As brincadeiras de Andy Calabozo
Anibal Garcia, mais conhecido por Andy Calabozo, nasceu em 1988 numa pequena cidade próxima de Caracas e actualmente reside em Barcelos. Em 2011 decide seguir uma carreira como ilustrador freelancer, após ter percebido que de uma “brincadeira” com um colega de faculdade (de Arquitectura), mais poderia esperar-se do seu talento.
Foi em 2008 que, juntamente com esse colega, começou um projecto intitulado de Conspiração Agridoce. Esta brincadeira, como diz, “consistia em ilustrações mais frases construídas em menos de quinze minutos, onde alternávamos constantemente quem começava cada folha, ou seja, eu ilustrava o que as frases dele me suscitavam e/ou ele escrevia o que os meus desenhos lhe sugeriam.”.

Depois desta aventura, Andy começou a receber propostas para alguns trabalhos e a partir desse momento pensou na possibilidade de vir a ser ilustrador e levar o seu trabalho mais a sério. Consequentemente, o que antes considerava um passatempo, acabou por crescer e progressivamente a exigir mais do seu tempo, até focar-se por completo nos seus desenhos. “Foi nessa altura que decidi deixar de lado a ‘régua e esquadro’ e dedicar-me exclusivamente às minhas ilustrações”.
“Normalmente tomo como ponto de partida doodles ou pequenos apontamentos que faço sempre que o tédio aperta ou quando encontro algo que ache interessante. Depois, na altura de começar um novo trabalho, uso-os como um género de desbloqueadores criativos…”, diz-nos Andy acerca de como se inspira para as suas criações. Parte de uma “textura, forma ou objecto” e vai “acrescentando e aperfeiçoando elementos” até atingir o que pretende ou que o satisfaça. Quando isto não resulta totalmente, gosta de aproveitar umas horas para ver e rever obras de artistas como Hans Bellmer, Harry Clarke, Anatoly Fomenko e Tadanori Yokoo ou, ainda, procurar na internet por gravuras japonesas e publicações do séc. XIX.


Para Andy Calabozo, ser ilustrador é “mais uma consequência natural do meu percurso do que realmente algo ponderado. Sempre soube que o meu caminho iria ser algo relacionado com artes, uma vez que desenhava compulsivamente quando era miúdo e os meus cadernos possuíam mais criaturas a derreter do que propriamente apontamentos e sumários”. Actualmente, tem como referência os artistas Micheal Olvido, Micah Lidberg, Raymond Lemstra, Hell’o Monster, Zigendemonic, Jason Jagel, Luke Ramsey, Matt Leines e Cleon Peterson.
A exigência com o material que utiliza cinge-se a qualquer elemento que “tenha tinta preta”, como canetas, marcadores, poscas, tinta-da-china, etc. Apesar de ter preferência pelo trabalho a preto e branco, também gosta de “brincar com cores”, apenas digitalmente.

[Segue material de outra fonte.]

/-- The checks of R171 on the descriptor handle, the completion handle and the descriptor, in order. The MISALIGN of R168 is
raised with the descriptor handle's other checks, before the completion handle is looked at (log 115). A poisoned descriptor,
or ring header, that the load reads traps as a thread's load does (R406). -/
def State.copyCheck (s : State) (i form : Nat) (dh ch n : Word) : Except Trap (BitVec 512) :=
  let t := (s.grp i).lowestAlive
  match (s.checkHandle i t dh 64 64).or ((s.seePoison i dh 64).map (eccTrap t)) with
  | some tr => .error tr
  | none =>
    let v := BitVec.ofNat 512 (s.seeObj i dh 64)
    let d := Desc.ofBits v
    match if d.ckind = 1 then s.checkHandle i t ch 16 16
          else if d.ckind = 2 then s.checkHandle i t ch 32 32 else none with
    | some tr => .error tr
    | none =>
      if d.bad form then .error (formatTrap t dh)
      else if 2 ^ (s.gridOf i).teamCores ≤ d.mask then
        .error { Trap.plain codeMcastRange t with
          detail := BitVec.ofNat 16 (s.gridOf i).teamCores, info := BitVec.ofNat 64 d.mask }
      else
        let ks := List.range d.count
        match ks.findSome? (fun k => s.checkElem i t false false d.src (d.srcOff k) d.es) with
        | some tr => .error tr
        | none =>
          match ks.findSome? (fun k => s.checkElem i t true (form = 4) d.dst (d.dstOff k) d.es) with
          | some tr => .error tr
          | none =>
            match if form = 4 && ptrSpace d.dst = 4 then ks.findSome? (s.checkContribution t d dh) else none with
            | some tr => .error tr
            | none =>
              if d.ckind ≠ 2 then .ok v
              else if ptrSpace d.dst ≠ 1 || ptrRank d.dst ≠ 0 then .error (objTrap codeRing t 5 n ch)
              else
                match (d.ringRanks form ch).findSome? (s.checkRing i t d ch n) with
                | some tr => .error tr
                | none => .ok v

/-! ### Reading and translating (R126, R173, R177) -/

/-- Device-physical addresses of elements in memory spaces, each with whether its page is uncached, with the A and D bits of
their pages (R56, R177). -/
def State.placeElems (s : State) (i t kind : Nat) (p : Dword) (off : Nat → Int) :
    List Nat → State × Except (XFault × Nat) (List (Nat × Bool))
  | [] => (s, .ok [])
  | k :: ks =>
    let va := s.virtualOf i t (effPtr p (off k))
    match s.lookup (s.gridOf i) kind va with
    | .error f => (s, .error (f, va))
    | .ok e =>
      match (s.useEntry e kind).placeElems i t kind p off ks with
      | (s1, .ok l) => (s1, .ok ((e.base + va % 65536, pteUC e.attr) :: l))
      | r => r

/-- The home slices of some bytes are read, without a look at an L1 or an RDC: a copy reads its source at its home, whatever
copies of the line there are (R53, R75; log 115). -/
def State.homeRead (s : State) (v : Via) (addr n : Nat) : State :=
  (List.range ((addr % 32 + n + 31) / 32)).foldl (fun s k => s.homeAccess v (addr / 32 + k) false) s

/-- One source element at its storage. A poisoned one is an error that no instruction consumed, and its value is free
(R406). -/
def State.readElem (s : State) (i : Nat) (scratch uc : Bool) (addr es : Nat) : Dword × State :=
  let v := s.viaOf i 0 uc false
  let s0 := if scratch then s else s.homeRead v addr es
  match s0.poisonAt scratch addr es with
  | some e =>
    let (x, s1) := s0.free
    (x, s1.lateError i e)
  | none =>
    let x := s0.peek scratch addr es
    (BitVec.ofNat 64 (if scratch then x else s0.asDomain v addr es x), s0.noteRead i scratch addr es)

/-- Reads the source elements at their places. -/
def State.readList (s : State) (i : Nat) (scratch : Bool) (es : Nat) : List (Nat × Bool) → List Dword × State
  | [] => ([], s)
  | a :: as =>
    let (v, s1) := s.readElem i scratch a.2 a.1 es
    let (vs, s2) := s1.readList i scratch es as
    (v :: vs, s2)

/-- Elements of host memory, and of a peer's, each asked for by a request flit; what the peer answers is a free value
(R457). -/
def State.readOutside (s : State) (gr : Grid) (es : Nat) : List Nat → List Dword × State
  | [] => ([], s)
  | a :: as =>
    let (v, s1) := if toPeer a then (s.peerFlit gr a []).free else (BitVec.ofNat 64 (readBytes s.host a es), s)
    let (vs, s2) := s1.readOutside gr es as
    (v :: vs, s2)
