/-- The word of an instruction, field by field from bit 31 down (R259, R270); events have none. -/
def encode : Instr → Option Word
  | .ill => some (0x0#6 ++ 0x0#26)
  | .xtImm p => some (0x3F#6 ++ 0x0#2 ++ p)
  | .xtOpd l c => some (0x3F#6 ++ 0x2000#15 ++ l ++ c)
  | .xtMem e k t p => some (0x3F#6 ++ 0x20000#18 ++ e ++ k ++ t ++ p)
  | .add d a b => some (0x1#6 ++ d ++ a ++ b ++ 0x0#5)
  | .sub d a b => some (0x1#6 ++ d ++ a ++ b ++ 0x1#5)
  | .and d a b => some (0x1#6 ++ d ++ a ++ b ++ 0x2#5)
  | .or d a b => some (0x1#6 ++ d ++ a ++ b ++ 0x3#5)
  | .xor d a b => some (0x1#6 ++ d ++ a ++ b ++ 0x4#5)
  | .andn d a b => some (0x1#6 ++ d ++ a ++ b ++ 0x5#5)
  | .shl d a b => some (0x1#6 ++ d ++ a ++ b ++ 0x6#5)
  | .shr d a b => some (0x1#6 ++ d ++ a ++ b ++ 0x7#5)
  | .sar d a b => some (0x1#6 ++ d ++ a ++ b ++ 0x8#5)
  | .rotl d a b => some (0x1#6 ++ d ++ a ++ b ++ 0x9#5)
  | .min d a b => some (0x1#6 ++ d ++ a ++ b ++ 0xA#5)
  | .max d a b => some (0x1#6 ++ d ++ a ++ b ++ 0xB#5)
  | .minz d a b => some (0x1#6 ++ d ++ a ++ b ++ 0xC#5)
  | .maxz d a b => some (0x1#6 ++ d ++ a ++ b ++ 0xD#5)
  | .mul d a b => some (0x1#6 ++ d ++ a ++ b ++ 0xE#5)
  | .mulh d a b => some (0x1#6 ++ d ++ a ++ b ++ 0xF#5)
  | .mulhz d a b => some (0x1#6 ++ d ++ a ++ b ++ 0x10#5)
  | .absd d a b => some (0x1#6 ++ d ++ a ++ b ++ 0x11#5)
  | .add64 d a b => some (0x1#6 ++ d ++ a ++ b ++ 0x12#5)
  | .sub64 d a b => some (0x1#6 ++ d ++ a ++ b ++ 0x13#5)
  | .popc d a => some (0x1#6 ++ d ++ a ++ 0x14#12)
  | .clz d a => some (0x1#6 ++ d ++ a ++ 0x15#12)
  | .brev d a => some (0x1#6 ++ d ++ a ++ 0x16#12)
  | .sadd d a b => some (0x1#6 ++ d ++ a ++ b ++ 0x17#5)
  | .ssub d a b => some (0x1#6 ++ d ++ a ++ b ++ 0x18#5)
  | .addi d a i => some (0x2#6 ++ d ++ a ++ i)
  | .andi d a i => some (0x3#6 ++ d ++ a ++ i)
  | .ori d a i => some (0x4#6 ++ d ++ a ++ i)
  | .xori d a i => some (0x5#6 ++ d ++ a ++ i)
  | .shfiShl d a n => some (0x6#6 ++ d ++ a ++ 0x0#7 ++ n)
  | .shfiShr d a n => some (0x6#6 ++ d ++ a ++ 0x20#7 ++ n)
  | .shfiSar d a n => some (0x6#6 ++ d ++ a ++ 0x40#7 ++ n)
  | .shfiRotl d a n => some (0x6#6 ++ d ++ a ++ 0x60#7 ++ n)
  | .movi d i => some (0x7#6 ++ d ++ i)
  | .movh d i => some (0x8#6 ++ d ++ i)
  | .icmp p m a b c t => some (0x9#6 ++ p ++ m ++ a ++ b ++ c ++ t)
  | .icmpi p c a i => some (0xA#6 ++ p ++ c ++ a ++ i)
  | .sel d a b g => some (0xB#6 ++ d ++ a ++ b ++ g ++ 0x0#1)
  | .imad d a b => some (0xC#6 ++ d ++ a ++ b ++ 0x0#5)
  | .imadw d a b => some (0xC#6 ++ d ++ a ++ b ++ 0x1#5)
  | .imadwz d a b => some (0xC#6 ++ d ++ a ++ b ++ 0x2#5)
  | .bfe d a p l => some (0xD#6 ++ d ++ a ++ p ++ l ++ 0x0#2)
  | .bfez d a p l => some (0xD#6 ++ d ++ a ++ p ++ l ++ 0x1#2)
  | .bfi d a p l => some (0xD#6 ++ d ++ a ++ p ++ l ++ 0x2#2)
  | .bmsk d p l => some (0xD#6 ++ d ++ 0x0#7 ++ p ++ l ++ 0x3#2)
  | .padd d a b => some (0xE#6 ++ d ++ a ++ b ++ 0x0#5)
  | .ptag d a b => some (0xE#6 ++ d ++ a ++ b ++ 0x1#5)
  | .prank d a b => some (0xE#6 ++ d ++ a ++ b ++ 0x2#5)
  | .pinfo d a => some (0xE#6 ++ d ++ a ++ 0x3#12)
  | .phnd d a => some (0xE#6 ++ d ++ a ++ 0x4#12)
  | .fadd d a b => some (0xF#6 ++ d ++ a ++ b ++ 0x0#5)
  | .fsub d a b => some (0xF#6 ++ d ++ a ++ b ++ 0x1#5)
  | .fmul d a b => some (0xF#6 ++ d ++ a ++ b ++ 0x2#5)
  | .fmin d a b => some (0xF#6 ++ d ++ a ++ b ++ 0x3#5)
  | .fmax d a b => some (0xF#6 ++ d ++ a ++ b ++ 0x4#5)
  | .fabs d a => some (0xF#6 ++ d ++ a ++ 0x5#12)
  | .fneg d a => some (0xF#6 ++ d ++ a ++ 0x6#12)
  | .fcpys d a b => some (0xF#6 ++ d ++ a ++ b ++ 0x7#5)
  | .frndN d a => some (0xF#6 ++ d ++ a ++ 0x8#12)
  | .frndZ d a => some (0xF#6 ++ d ++ a ++ 0x9#12)
  | .frndP d a => some (0xF#6 ++ d ++ a ++ 0xA#12)
  | .frndM d a => some (0xF#6 ++ d ++ a ++ 0xB#12)
  | .hadd2F16 d a b => some (0x10#6 ++ d ++ a ++ b ++ 0x0#5)
  | .hsub2F16 d a b => some (0x10#6 ++ d ++ a ++ b ++ 0x1#5)
  | .hmul2F16 d a b => some (0x10#6 ++ d ++ a ++ b ++ 0x2#5)
  | .hmin2F16 d a b => some (0x10#6 ++ d ++ a ++ b ++ 0x3#5)
  | .hmax2F16 d a b => some (0x10#6 ++ d ++ a ++ b ++ 0x4#5)
  | .hadd2Bf16 d a b => some (0x10#6 ++ d ++ a ++ b ++ 0x10#5)
  | .hsub2Bf16 d a b => some (0x10#6 ++ d ++ a ++ b ++ 0x11#5)
  | .hmul2Bf16 d a b => some (0x10#6 ++ d ++ a ++ b ++ 0x12#5)
  | .hmin2Bf16 d a b => some (0x10#6 ++ d ++ a ++ b ++ 0x13#5)
  | .hmax2Bf16 d a b => some (0x10#6 ++ d ++ a ++ b ++ 0x14#5)
  | .ffma d a b => some (0x11#6 ++ d ++ a ++ b ++ 0x0#5)
  | .ffms d a b => some (0x11#6 ++ d ++ a ++ b ++ 0x1#5)
  | .fnma d a b => some (0x11#6 ++ d ++ a ++ b ++ 0x2#5)
  | .hfma2F16 d a b => some (0x11#6 ++ d ++ a ++ b ++ 0x3#5)
  | .hfma2Bf16 d a b => some (0x11#6 ++ d ++ a ++ b ++ 0x4#5)
  | .fcmp p m a b c t => some (0x12#6 ++ p ++ m ++ a ++ b ++ c ++ t)
  | .rcp d a => some (0x13#6 ++ d ++ a ++ 0x0#12)
  | .rsq d a => some (0x13#6 ++ d ++ a ++ 0x1#12)
  | .sqrt d a => some (0x13#6 ++ d ++ a ++ 0x2#12)
  | .exp2 d a => some (0x13#6 ++ d ++ a ++ 0x3#12)
  | .log2 d a => some (0x13#6 ++ d ++ a ++ 0x4#12)
  | .sinpi d a => some (0x13#6 ++ d ++ a ++ 0x5#12)
  | .cospi d a => some (0x13#6 ++ d ++ a ++ 0x6#12)
  | .tanh d a => some (0x13#6 ++ d ++ a ++ 0x7#12)
  | .cvtF32F16 d a => some (0x14#6 ++ d ++ a ++ 0x0#12)
  | .cvtF16F32 d a => some (0x14#6 ++ d ++ a ++ 0x1#12)
  | .cvtF32Bf16 d a => some (0x14#6 ++ d ++ a ++ 0x2#12)
  | .cvtBf16F32 d a => some (0x14#6 ++ d ++ a ++ 0x3#12)
  | .cvtS32F32 d a => some (0x14#6 ++ d ++ a ++ 0x4#12)
  | .cvtZ32F32 d a => some (0x14#6 ++ d ++ a ++ 0x5#12)
  | .cvtF32S32 d a => some (0x14#6 ++ d ++ a ++ 0x6#12)
  | .cvtF32Z32 d a => some (0x14#6 ++ d ++ a ++ 0x7#12)
  | .pack2 d a b => some (0x14#6 ++ d ++ a ++ b ++ 0x8#5)
  | .shfl d a g => some (0x15#6 ++ d ++ a ++ g ++ 0x0#7)
  | .shflup d a g => some (0x15#6 ++ d ++ a ++ g ++ 0x8#7)
  | .shfldn d a g => some (0x15#6 ++ d ++ a ++ g ++ 0x10#7)
  | .shflx d a g => some (0x15#6 ++ d ++ a ++ g ++ 0x18#7)
  | .bcst d a g => some (0x15#6 ++ d ++ a ++ g ++ 0x20#7)
  | .prev d a g => some (0x15#6 ++ d ++ a ++ g ++ 0x28#7)
  | .scanAdd d a g => some (0x15#6 ++ d ++ a ++ g ++ 0x30#7)
  | .scanMin d a g => some (0x15#6 ++ d ++ a ++ g ++ 0x31#7)
  | .scanMax d a g => some (0x15#6 ++ d ++ a ++ g ++ 0x32#7)
  | .scanMinz d a g => some (0x15#6 ++ d ++ a ++ g ++ 0x33#7)
  | .scanMaxz d a g => some (0x15#6 ++ d ++ a ++ g ++ 0x34#7)
  | .scanAnd d a g => some (0x15#6 ++ d ++ a ++ g ++ 0x35#7)
  | .scanOr d a g => some (0x15#6 ++ d ++ a ++ g ++ 0x36#7)
  | .scanFadd d a g => some (0x15#6 ++ d ++ a ++ g ++ 0x37#7)
  | .redAdd d a g => some (0x15#6 ++ d ++ a ++ g ++ 0x38#7)
  | .redMin d a g => some (0x15#6 ++ d ++ a ++ g ++ 0x39#7)
  | .redMax d a g => some (0x15#6 ++ d ++ a ++ g ++ 0x3A#7)
  | .redMinz d a g => some (0x15#6 ++ d ++ a ++ g ++ 0x3B#7)
  | .redMaxz d a g => some (0x15#6 ++ d ++ a ++ g ++ 0x3C#7)
  | .redAnd d a g => some (0x15#6 ++ d ++ a ++ g ++ 0x3D#7)
  | .redOr d a g => some (0x15#6 ++ d ++ a ++ g ++ 0x3E#7)
  | .redFadd d a g => some (0x15#6 ++ d ++ a ++ g ++ 0x3F#7)
  | .voteAny d a g => some (0x15#6 ++ d ++ a ++ g ++ 0x40#7)
  | .voteAll d a g => some (0x15#6 ++ d ++ a ++ g ++ 0x41#7)
  | .voteUni d a g => some (0x15#6 ++ d ++ a ++ g ++ 0x42#7)
  | .ballot d a g => some (0x15#6 ++ d ++ a ++ g ++ 0x48#7)
  | .matchEq d a g => some (0x15#6 ++ d ++ a ++ g ++ 0x50#7)
  | .uadd d a b => some (0x16#6 ++ d ++ a ++ b ++ 0x0#11)
  | .usub d a b => some (0x16#6 ++ d ++ a ++ b ++ 0x1#11)
  | .uand d a b => some (0x16#6 ++ d ++ a ++ b ++ 0x2#11)
  | .uor d a b => some (0x16#6 ++ d ++ a ++ b ++ 0x3#11)
  | .uxor d a b => some (0x16#6 ++ d ++ a ++ b ++ 0x4#11)
  | .ushl d a b => some (0x16#6 ++ d ++ a ++ b ++ 0x5#11)
  | .ushr d a b => some (0x16#6 ++ d ++ a ++ b ++ 0x6#11)
  | .usar d a b => some (0x16#6 ++ d ++ a ++ b ++ 0x7#11)
  | .umul d a b => some (0x16#6 ++ d ++ a ++ b ++ 0x8#11)
  | .umin d a b => some (0x16#6 ++ d ++ a ++ b ++ 0x9#11)
  | .umax d a b => some (0x16#6 ++ d ++ a ++ b ++ 0xA#11)
  | .uminz d a b => some (0x16#6 ++ d ++ a ++ b ++ 0xB#11)
  | .umaxz d a b => some (0x16#6 ++ d ++ a ++ b ++ 0xC#11)
  | .uaddi d a i => some (0x17#6 ++ d ++ a ++ i)
  | .umovi d i => some (0x18#6 ++ d ++ 0x0#5 ++ i)
  | .umovh d i => some (0x19#6 ++ d ++ 0x0#5 ++ i)
  | .rdg x g => some (0x1A#6 ++ x ++ g ++ 0x0#14)
  | .wrgf x g => some (0x1A#6 ++ x ++ g ++ 0x1#14)
  | .wrgt x g n => some (0x1A#6 ++ x ++ g ++ n ++ 0x2#9)
  | .ldb d a l o => some (0x1B#6 ++ d ++ a ++ l ++ o)
  | .ldbs d a l o => some (0x1C#6 ++ d ++ a ++ l ++ o)
  | .ldh d a l o => some (0x1D#6 ++ d ++ a ++ l ++ o)
  | .ldhs d a l o => some (0x1E#6 ++ d ++ a ++ l ++ o)
  | .ldw d a l o => some (0x1F#6 ++ d ++ a ++ l ++ o)
  | .ldd d a l o => some (0x20#6 ++ d ++ a ++ l ++ o)
  | .ldq d a l o => some (0x21#6 ++ d ++ a ++ l ++ o)
  | .stb s a g o => some (0x22#6 ++ s ++ a ++ g ++ o)
  | .sth s a g o => some (0x23#6 ++ s ++ a ++ g ++ o)
  | .stw s a g o => some (0x24#6 ++ s ++ a ++ g ++ o)
  | .std s a g o => some (0x25#6 ++ s ++ a ++ g ++ o)
  | .stq s a g o => some (0x26#6 ++ s ++ a ++ g ++ o)
  | .uldw d a l o => some (0x27#6 ++ d ++ a ++ l ++ o)
  | .uldd d a l o => some (0x28#6 ++ d ++ a ++ l ++ o)
  | .atomAdd d a g r s w => some (0x29#6 ++ d ++ a ++ g ++ 0x0#3 ++ r ++ s ++ w)
  | .atomMin d a g r s w => some (0x29#6 ++ d ++ a ++ g ++ 0x1#3 ++ r ++ s ++ w)
  | .atomMax d a g r s w => some (0x29#6 ++ d ++ a ++ g ++ 0x2#3 ++ r ++ s ++ w)
  | .atomMinz d a g r s w => some (0x29#6 ++ d ++ a ++ g ++ 0x3#3 ++ r ++ s ++ w)
  | .atomMaxz d a g r s w => some (0x29#6 ++ d ++ a ++ g ++ 0x4#3 ++ r ++ s ++ w)
  | .atomAnd d a g r s w => some (0x29#6 ++ d ++ a ++ g ++ 0x5#3 ++ r ++ s ++ w)
  | .atomOr d a g r s w => some (0x29#6 ++ d ++ a ++ g ++ 0x6#3 ++ r ++ s ++ w)
  | .atomXor d a g r s w => some (0x29#6 ++ d ++ a ++ g ++ 0x7#3 ++ r ++ s ++ w)
  | .atomxExch d a g r s w => some (0x2A#6 ++ d ++ a ++ g ++ 0x0#3 ++ r ++ s ++ w)
  | .atomxCas d a g r s w => some (0x2A#6 ++ d ++ a ++ g ++ 0x1#3 ++ r ++ s ++ w)
  | .atomxFadd d a g r s => some (0x2A#6 ++ d ++ a ++ g ++ 0x2#3 ++ r ++ s ++ 0x0#1)
  | .fence m s => some (0x2B#6 ++ m ++ s ++ 0x0#16)
  | .setclr c => some (0x2B#6 ++ c ++ 0x1#23)
  | .mon a => some (0x2B#6 ++ a ++ 0x2#19)
  | .monClr => some (0x2B#6 ++ 0x40002#26)
  | .mwait d t => some (0x2B#6 ++ d ++ t ++ 0x3#16)
  | .cede n => some (0x2B#6 ++ n ++ 0x4#10)
  | .invl1 s => some (0x2B#6 ++ s ++ 0x5#24)
  | .pref a v => some (0x2B#6 ++ a ++ v ++ 0x6#18)
  | .qfence q => some (0x2B#6 ++ q ++ 0x7#22)
  | .clkrd d => some (0x2B#6 ++ d ++ 0x8#21)
  | .binit a b => some (0x2C#6 ++ a ++ b ++ 0x0#16)
  | .bexp a b => some (0x2C#6 ++ a ++ b ++ 0x1#16)
  | .barv a b => some (0x2C#6 ++ a ++ b ++ 0x2#16)
  | .bwait a b c l => some (0x2C#6 ++ a ++ b ++ c ++ l ++ 0x3#7)
  | .btest a b c l => some (0x2C#6 ++ a ++ b ++ c ++ l ++ 0x4#7)
  | .rinit a b c => some (0x2D#6 ++ a ++ b ++ c ++ 0x0#11)
  | .awaitf a b c l => some (0x2D#6 ++ a ++ b ++ c ++ l ++ 0x1#7)
  | .rels a => some (0x2D#6 ++ a ++ 0x2#21)
  | .rstat a c l => some (0x2D#6 ++ a ++ 0x0#5 ++ c ++ l ++ 0x3#7)
  | .awaitfEmpty a b c l => some (0x2D#6 ++ a ++ b ++ c ++ l ++ 0x4#7)
  | .cpy a b c => some (0x2E#6 ++ a ++ b ++ c ++ 0x0#11)
  | .cpyt a b c => some (0x2E#6 ++ a ++ b ++ c ++ 0x1#11)
  | .cpys a b c => some (0x2E#6 ++ a ++ b ++ c ++ 0x2#11)
  | .cpym a b c => some (0x2E#6 ++ a ++ b ++ c ++ 0x3#11)
  | .cpyr a b c => some (0x2E#6 ++ a ++ b ++ c ++ 0x4#11)
  | .bra g j d => some (0x2F#6 ++ g ++ j ++ d)
  | .call g j d => some (0x30#6 ++ g ++ j ++ d)
  | .calli a => some (0x31#6 ++ a ++ 0x0#19)
  | .bri a => some (0x31#6 ++ a ++ 0x1#19)
  | .ret => some (0x31#6 ++ 0x2#26)
  | .join j => some (0x31#6 ++ j ++ 0x3#22)
  | .jmrk j => some (0x31#6 ++ j ++ 0x4#22)
  | .jclr j => some (0x31#6 ++ j ++ 0x5#22)
  | .jsav j x => some (0x31#6 ++ j ++ x ++ 0x6#15)
  | .jrst j x => some (0x31#6 ++ j ++ x ++ 0x7#15)
  | .exit => some (0x31#6 ++ 0x8#26)
  | .yield => some (0x31#6 ++ 0x9#26)
  | .nop => some (0x31#6 ++ 0xA#26)
  | .mma c s t a b z => some (0x32#6 ++ c ++ s ++ t ++ a ++ b ++ 0x0#6 ++ z)
  | .mma2 c s t a b z => some (0x32#6 ++ c ++ s ++ t ++ a ++ b ++ 0x1#6 ++ z)
  | .acqa c => some (0x33#6 ++ c ++ 0x0#23)
  | .rela c => some (0x33#6 ++ c ++ 0x1#23)
  | .lda c s a => some (0x33#6 ++ c ++ s ++ 0x0#3 ++ a ++ 0x2#12)
  | .sta c s a => some (0x33#6 ++ c ++ s ++ 0x0#3 ++ a ++ 0x3#12)
  | .drain c s t a => some (0x33#6 ++ c ++ s ++ t ++ a ++ 0x4#12)
  | .zacc c => some (0x33#6 ++ c ++ 0x5#23)
  | .accrd c x a => some (0x33#6 ++ c ++ x ++ a ++ 0x6#12)
  | .accwr c x a => some (0x33#6 ++ c ++ x ++ a ++ 0x7#12)
  | .srd x i => some (0x34#6 ++ 0x0#6 ++ x ++ i ++ 0x0#3)
  | .swr x i => some (0x34#6 ++ 0x1#6 ++ x ++ i ++ 0x0#3)
  | .trap n => some (0x34#6 ++ 0x100#13 ++ n ++ 0x0#3)
  | .bkpt n => some (0x34#6 ++ 0x180#13 ++ n ++ 0x0#3)
  | .emit x n => some (0x34#6 ++ 0x4#6 ++ x ++ n ++ 0x0#3)
  | .migr x => some (0x34#6 ++ 0x5#6 ++ x ++ 0x0#13)
  | .launch x g => some (0x34#6 ++ 0x6#6 ++ x ++ 0x0#5 ++ g ++ 0x0#3)
  | .haltctx c g => some (0x34#6 ++ 0x380#13 ++ c ++ 0x0#4 ++ g ++ 0x0#3)
  | .rft => some (0x34#6 ++ 0x800000#26)
  | .cycrd x => some (0x34#6 ++ 0x9#6 ++ x ++ 0x0#13)
  | .trapDelivery _ => none
  | .workgroupStart _ _ _ => none
  | .roundApply _ => none
  | .groupWake _ => none
  | .mwaitTimeout _ => none
  | .cedeExpiry _ => none
  | .deadlock _ => none
  | .externalWriteLand _ => none
  | .hostBarWrite _ _ => none
  | .hostCompletion _ _ _ => none
  | .loadResponse _ _ => none
  | .storePerform _ _ => none
  | .atomicPerform _ _ => none
  | .copyPerform _ _ => none
  | .mxuComplete _ => none
  | .migrArrival _ _ => none
  | .haltctxComplete _ => none
  | .tierMigration _ _ => none
  | .wayMove _ _ _ => none
  | .timeSliceSwitch => none
  | .machineCheck _ _ => none
  | .faultRingWrite _ => none
  | .tinvPage _ _ => none
  | .tinvAsid _ _ => none
  | .tinvFunction _ => none
  | .tinvComplete _ => none
  | .facmdBaseFrame _ => none
  | .facmdHugeFrame _ => none
  | .facmdTableFrame _ => none
  | .facmdRelease => none
  | .freplyRetry _ _ => none
  | .freplyFail _ _ => none
  | .qctlEnable _ _ => none
  | .qctlDisable _ _ => none
  | .qtailDoorbell _ _ => none
  | .packetFetch _ => none
  | .nopPacket _ _ => none
  | .launchPacket _ _ => none
  | .waitseq _ _ => none
  | .signal _ _ => none
  | .quiesceStop _ _ => none
  | .quiesceResume _ _ => none
  | .quiesceStopAndSave _ _ => none
  | .domainQuiesced _ => none
  | .telemAttach _ _ => none
  | .telemDetach _ _ => none
  | .gridComplete _ => none
  | .pctlSave _ => none
  | .saveDone _ => none
  | .pctlRestore _ => none
  | .pctlDiscard _ => none
  | .pcrEnable _ _ => none
  | .pcrDisable _ _ => none
  | .pcrFlr _ _ => none
  | .pcieFlr _ => none
  | .flrDone _ => none
  | .pfResourceWrite _ _ => none
  | .tbudWrite _ _ => none
  | .mergeSum _ _ => none
  | .mergeMax _ _ => none
  | .registerWrite _ _ _ => none
  | .tcoRecordIntake _ => none
  | .tcoRun _ _ => none
  | .budgetWindow _ => none
  | .fabricFlitReceive _ _ _ => none
  | .reductionResult _ _ => none
  | .boot _ => none
  | .spdmRequest _ => none
  | .copySourceReadDone _ => none
  | .barrierNetworkArrival _ => none
  | .nackRetry _ => none
  | .correctableError _ _ => none
  | .mergeComplete _ => none
  | .tdispRequest _ _ => none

Após o convite por parte da loja Conceito X, situada no centro da cidade de Braga, pintou um mural na galeria My Box, inserida na loja e dedicada a exposições e workshops. Este mural concretizou-se na abertura da loja/galeria e ainda se encontra exposto.

Até ao momento conta com uma colaboração juntamente com o artista Anoik (Rui Torres) para a 1ª Ilustre Ilustração do bar/galeria Avesso, em Esposende.